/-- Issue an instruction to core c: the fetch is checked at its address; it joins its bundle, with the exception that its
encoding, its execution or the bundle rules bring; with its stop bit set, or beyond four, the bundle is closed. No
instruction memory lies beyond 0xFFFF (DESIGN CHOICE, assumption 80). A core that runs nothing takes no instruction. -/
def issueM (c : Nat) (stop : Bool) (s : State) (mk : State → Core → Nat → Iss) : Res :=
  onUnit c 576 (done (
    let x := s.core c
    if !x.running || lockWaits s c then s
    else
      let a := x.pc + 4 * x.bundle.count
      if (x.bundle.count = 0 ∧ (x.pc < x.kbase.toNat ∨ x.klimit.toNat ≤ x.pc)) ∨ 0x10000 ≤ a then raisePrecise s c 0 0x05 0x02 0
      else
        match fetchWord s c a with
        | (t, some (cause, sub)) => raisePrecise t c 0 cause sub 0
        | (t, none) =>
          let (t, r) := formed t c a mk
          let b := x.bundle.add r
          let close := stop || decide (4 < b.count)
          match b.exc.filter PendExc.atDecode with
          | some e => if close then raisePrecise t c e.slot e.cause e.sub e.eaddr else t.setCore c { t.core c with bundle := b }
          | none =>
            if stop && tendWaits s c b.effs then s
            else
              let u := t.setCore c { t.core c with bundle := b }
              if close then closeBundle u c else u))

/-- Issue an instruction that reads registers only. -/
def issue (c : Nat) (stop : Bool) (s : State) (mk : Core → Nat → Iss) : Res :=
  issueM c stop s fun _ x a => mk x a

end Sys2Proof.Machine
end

◆ WORK REQUIRED:
Your task is to copy all of the entries exactly.

◆ THE COMPLETED TASK:
/-- Issue an instruction to core c: the fetch is checked at its address; it joins its bundle, with the exception that its
encoding, its execution or the bundle rules bring; with its stop bit set, or beyond four, the bundle is closed. No
instruction memory lies beyond 0xFFFF (DESIGN CHOICE, assumption 80). A core that runs nothing takes no instruction. -/
def issueM (c : Nat) (stop : Bool) (s : State) (mk : State → Core → Nat → Iss) : Res :=
  onUnit c 576 (done (
    let x := s.core c
    if !x.running || lockWaits s c then s
    else
      let a := x.pc + 4 * x.bundle.count
      if (x.bundle.count = 0 ∧ (x.pc < x.kbase.toNat ∨ x.klimit.toNat ≤ x.pc)) ∨ 0x10000 ≤ a then raisePrecise s c 0 0x05 0x02 0
      else
        match fetchWord s c a with
        | (t, some (cause, sub)) => raisePrecise t c 0 cause sub 0
        | (t, none) =>
          let (t, r) := formed t c a mk
          let b := x.bundle.add r
          let close := stop || decide (4 < b.count)
          match b.exc.filter PendExc.atDecode with
          | some e => if close then raisePrecise t c e.slot e.cause e.sub e.eaddr else t.setCore c { t.core c with bundle := b }
          | none =>
            if stop && tendWaits s c b.effs then s
            else
              let u := t.setCore c { t.core c with bundle := b }
              if close then closeBundle u c else u))

/-- Issue an instruction that reads registers only. -/
def issue (c : Nat) (stop : Bool) (s : State) (mk : Core → Nat → Iss) : Res :=
  issueM c stop s fun _ x a => mk x a

end Sys2Proof.Machine
end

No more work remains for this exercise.